* _Your goal_
Please make an exact transcription of all the data that follows.

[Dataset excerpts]
= Beginning of Section =

theorem powerFailReport_started (cut : Nat) {s : State} (hs : StartedAs ph s) : StartedAs ph (powerFailReport cut s) := by
  unfold powerFailReport
  repeat' with_reducible
    first | assumption | intro _ | apply raise_started | apply keepLog_started | apply startedAs_ite | apply startedAs_foldl
          | apply StartedAs.withKeep | apply StartedAs.eq | dsimp only | split

theorem raiseDestroyed_started (d : Nat × Nat × Nat) {s : State} (hs : StartedAs ph s) : StartedAs ph (raiseDestroyed d s) := by
  unfold raiseDestroyed
  repeat' with_reducible
    first | assumption | intro _ | apply raise_started | apply startedAs_ite | apply startedAs_foldl | apply StartedAs.eq | dsimp only
          | split

theorem enterCd1Loss_started {s : State} (hs : StartedAs ph s) : StartedAs ph (enterCd1Loss s) := by
  unfold enterCd1Loss
  repeat' with_reducible
    first | assumption | intro _ | apply decideFault_started | apply startedAs_ite | apply startedAs_foldl | apply StartedAs.withSteeple
          | apply StartedAs.eq | dsimp only | split

theorem endHubDegraded_started (d : Degraded) {s : State} (hs : StartedAs ph s) : StartedAs ph (endHubDegraded d s) := by
  unfold endHubDegraded
  repeat' with_reducible
    first | assumption | intro _ | apply addRecord_started | apply openAll_started | apply endHubMode_started | apply startedAs_ite
          | apply startedAs_foldl | apply StartedAs.withSteeple | apply StartedAs.eq | dsimp only | split

theorem State_withTelegram_started (t : Telegram) {s : State} (hs : StartedAs ph s) : StartedAs ph (State.withTelegram s t) := by
  unfold State.withTelegram
  repeat' with_reducible
    first | assumption | intro _ | apply startedAs_ite | apply startedAs_foldl | apply StartedAs.withSteeple | apply StartedAs.eq
          | dsimp only | split

theorem startTelegrams_started {s : State} (hs : StartedAs ph s) : StartedAs ph (startTelegrams s) := by
  unfold startTelegrams
  repeat' with_reducible
    first | assumption | intro _ | apply State_withTelegram_started | apply startedAs_ite | apply startedAs_foldl | apply StartedAs.eq
          | dsimp only | split

theorem releaseLantern_started (on : Bool) {s : State} (hs : StartedAs ph s) : StartedAs ph (releaseLantern on s) := by
  unfold releaseLantern
  repeat' with_reducible
    first | assumption | intro _ | apply startedAs_ite | apply startedAs_foldl | apply StartedAs.withLantern | apply StartedAs.eq
          | dsimp only | split

theorem logDuds_started {s : State} (hs : StartedAs ph s) : StartedAs ph (logDuds s) := by
  unfold logDuds
  repeat' with_reducible
    first | assumption | intro _ | apply logError_started | apply startedAs_ite | apply startedAs_foldl | apply StartedAs.eq | dsimp only
          | split

theorem markDisabled_started {s : State} (hs : StartedAs ph s) : StartedAs ph (markDisabled s) := by
  unfold markDisabled
  repeat' with_reducible
    first | assumption | intro _ | apply startedAs_ite | apply startedAs_foldl | apply StartedAs.withTurret | apply StartedAs.eq
          | dsimp only | split

theorem State_modBand_started (d : Band) (f : BandState → BandState) {s : State} (hs : StartedAs ph s) : StartedAs ph (State.modBand s d f) := by
  unfold State.modBand
  repeat' with_reducible
    first | assumption | intro _ | apply startedAs_ite | apply startedAs_foldl | apply StartedAs.withBelfry | apply StartedAs.eq
          | dsimp only | split

theorem setNeighbour_started (c : Channel) (b : NeighbourBody) {s : State} (hs : StartedAs ph s) : StartedAs ph (setNeighbour c b s) := by
  unfold setNeighbour
  repeat' with_reducible
    first | assumption | intro _ | apply setBody_started | apply startedAs_ite | apply startedAs_foldl | apply StartedAs.eq | dsimp only
          | split

theorem modLinkDir_started (address : Nat) (d : Band) (x : Direction) (f : LinkDir → LinkDir) {s : State} (hs : StartedAs ph s) : StartedAs ph (modLinkDir address d x f s) := by
  unfold modLinkDir
  repeat' with_reducible
    first | assumption | intro _ | apply setNeighbour_started | apply startedAs_ite | apply startedAs_foldl | apply StartedAs.eq
          | dsimp only | split

theorem raiseLink_started (address : Nat) (d : Band) (x : Direction) (change index : Nat) {s : State} (hs : StartedAs ph s) : StartedAs ph (raiseLink address d x change index s) := by
  unfold raiseLink
  repeat' with_reducible
    first | assumption | intro _ | apply raise_started | apply startedAs_ite | apply startedAs_foldl | apply StartedAs.eq | dsimp only
          | split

= End of Section =

* _Answer for the task_
theorem powerFailReport_started (cut : Nat) {s : State} (hs : StartedAs ph s) : StartedAs ph (powerFailReport cut s) := by
  unfold powerFailReport
  repeat' with_reducible
    first | assumption | intro _ | apply raise_started | apply keepLog_started | apply startedAs_ite | apply startedAs_foldl
          | apply StartedAs.withKeep | apply StartedAs.eq | dsimp only | split

theorem raiseDestroyed_started (d : Nat × Nat × Nat) {s : State} (hs : StartedAs ph s) : StartedAs ph (raiseDestroyed d s) := by
  unfold raiseDestroyed
  repeat' with_reducible
    first | assumption | intro _ | apply raise_started | apply startedAs_ite | apply startedAs_foldl | apply StartedAs.eq | dsimp only
          | split

theorem enterCd1Loss_started {s : State} (hs : StartedAs ph s) : StartedAs ph (enterCd1Loss s) := by
  unfold enterCd1Loss
  repeat' with_reducible
    first | assumption | intro _ | apply decideFault_started | apply startedAs_ite | apply startedAs_foldl | apply StartedAs.withSteeple
          | apply StartedAs.eq | dsimp only | split

theorem endHubDegraded_started (d : Degraded) {s : State} (hs : StartedAs ph s) : StartedAs ph (endHubDegraded d s) := by
  unfold endHubDegraded
  repeat' with_reducible
    first | assumption | intro _ | apply addRecord_started | apply openAll_started | apply endHubMode_started | apply startedAs_ite
          | apply startedAs_foldl | apply StartedAs.withSteeple | apply StartedAs.eq | dsimp only | split

theorem State_withTelegram_started (t : Telegram) {s : State} (hs : StartedAs ph s) : StartedAs ph (State.withTelegram s t) := by
  unfold State.withTelegram
  repeat' with_reducible
    first | assumption | intro _ | apply startedAs_ite | apply startedAs_foldl | apply StartedAs.withSteeple | apply StartedAs.eq
          | dsimp only | split

theorem startTelegrams_started {s : State} (hs : StartedAs ph s) : StartedAs ph (startTelegrams s) := by
  unfold startTelegrams
  repeat' with_reducible
    first | assumption | intro _ | apply State_withTelegram_started | apply startedAs_ite | apply startedAs_foldl | apply StartedAs.eq
          | dsimp only | split

theorem releaseLantern_started (on : Bool) {s : State} (hs : StartedAs ph s) : StartedAs ph (releaseLantern on s) := by
  unfold releaseLantern
  repeat' with_reducible
    first | assumption | intro _ | apply startedAs_ite | apply startedAs_foldl | apply StartedAs.withLantern | apply StartedAs.eq
          | dsimp only | split

theorem logDuds_started {s : State} (hs : StartedAs ph s) : StartedAs ph (logDuds s) := by
  unfold logDuds
  repeat' with_reducible
    first | assumption | intro _ | apply logError_started | apply startedAs_ite | apply startedAs_foldl | apply StartedAs.eq | dsimp only
          | split

theorem markDisabled_started {s : State} (hs : StartedAs ph s) : StartedAs ph (markDisabled s) := by
  unfold markDisabled
  repeat' with_reducible
    first | assumption | intro _ | apply startedAs_ite | apply startedAs_foldl | apply StartedAs.withTurret | apply StartedAs.eq
          | dsimp only | split

theorem State_modBand_started (d : Band) (f : BandState → BandState) {s : State} (hs : StartedAs ph s) : StartedAs ph (State.modBand s d f) := by
  unfold State.modBand
  repeat' with_reducible
    first | assumption | intro _ | apply startedAs_ite | apply startedAs_foldl | apply StartedAs.withBelfry | apply StartedAs.eq
          | dsimp only | split

theorem setNeighbour_started (c : Channel) (b : NeighbourBody) {s : State} (hs : StartedAs ph s) : StartedAs ph (setNeighbour c b s) := by
  unfold setNeighbour
  repeat' with_reducible
    first | assumption | intro _ | apply setBody_started | apply startedAs_ite | apply startedAs_foldl | apply StartedAs.eq | dsimp only
          | split

theorem modLinkDir_started (address : Nat) (d : Band) (x : Direction) (f : LinkDir → LinkDir) {s : State} (hs : StartedAs ph s) : StartedAs ph (modLinkDir address d x f s) := by
  unfold modLinkDir
  repeat' with_reducible
    first | assumption | intro _ | apply setNeighbour_started | apply startedAs_ite | apply startedAs_foldl | apply StartedAs.eq
          | dsimp only | split

theorem raiseLink_started (address : Nat) (d : Band) (x : Direction) (change index : Nat) {s : State} (hs : StartedAs ph s) : StartedAs ph (raiseLink address d x change index s) := by
  unfold raiseLink
  repeat' with_reducible
    first | assumption | intro _ | apply raise_started | apply startedAs_ite | apply startedAs_foldl | apply StartedAs.eq | dsimp only
          | split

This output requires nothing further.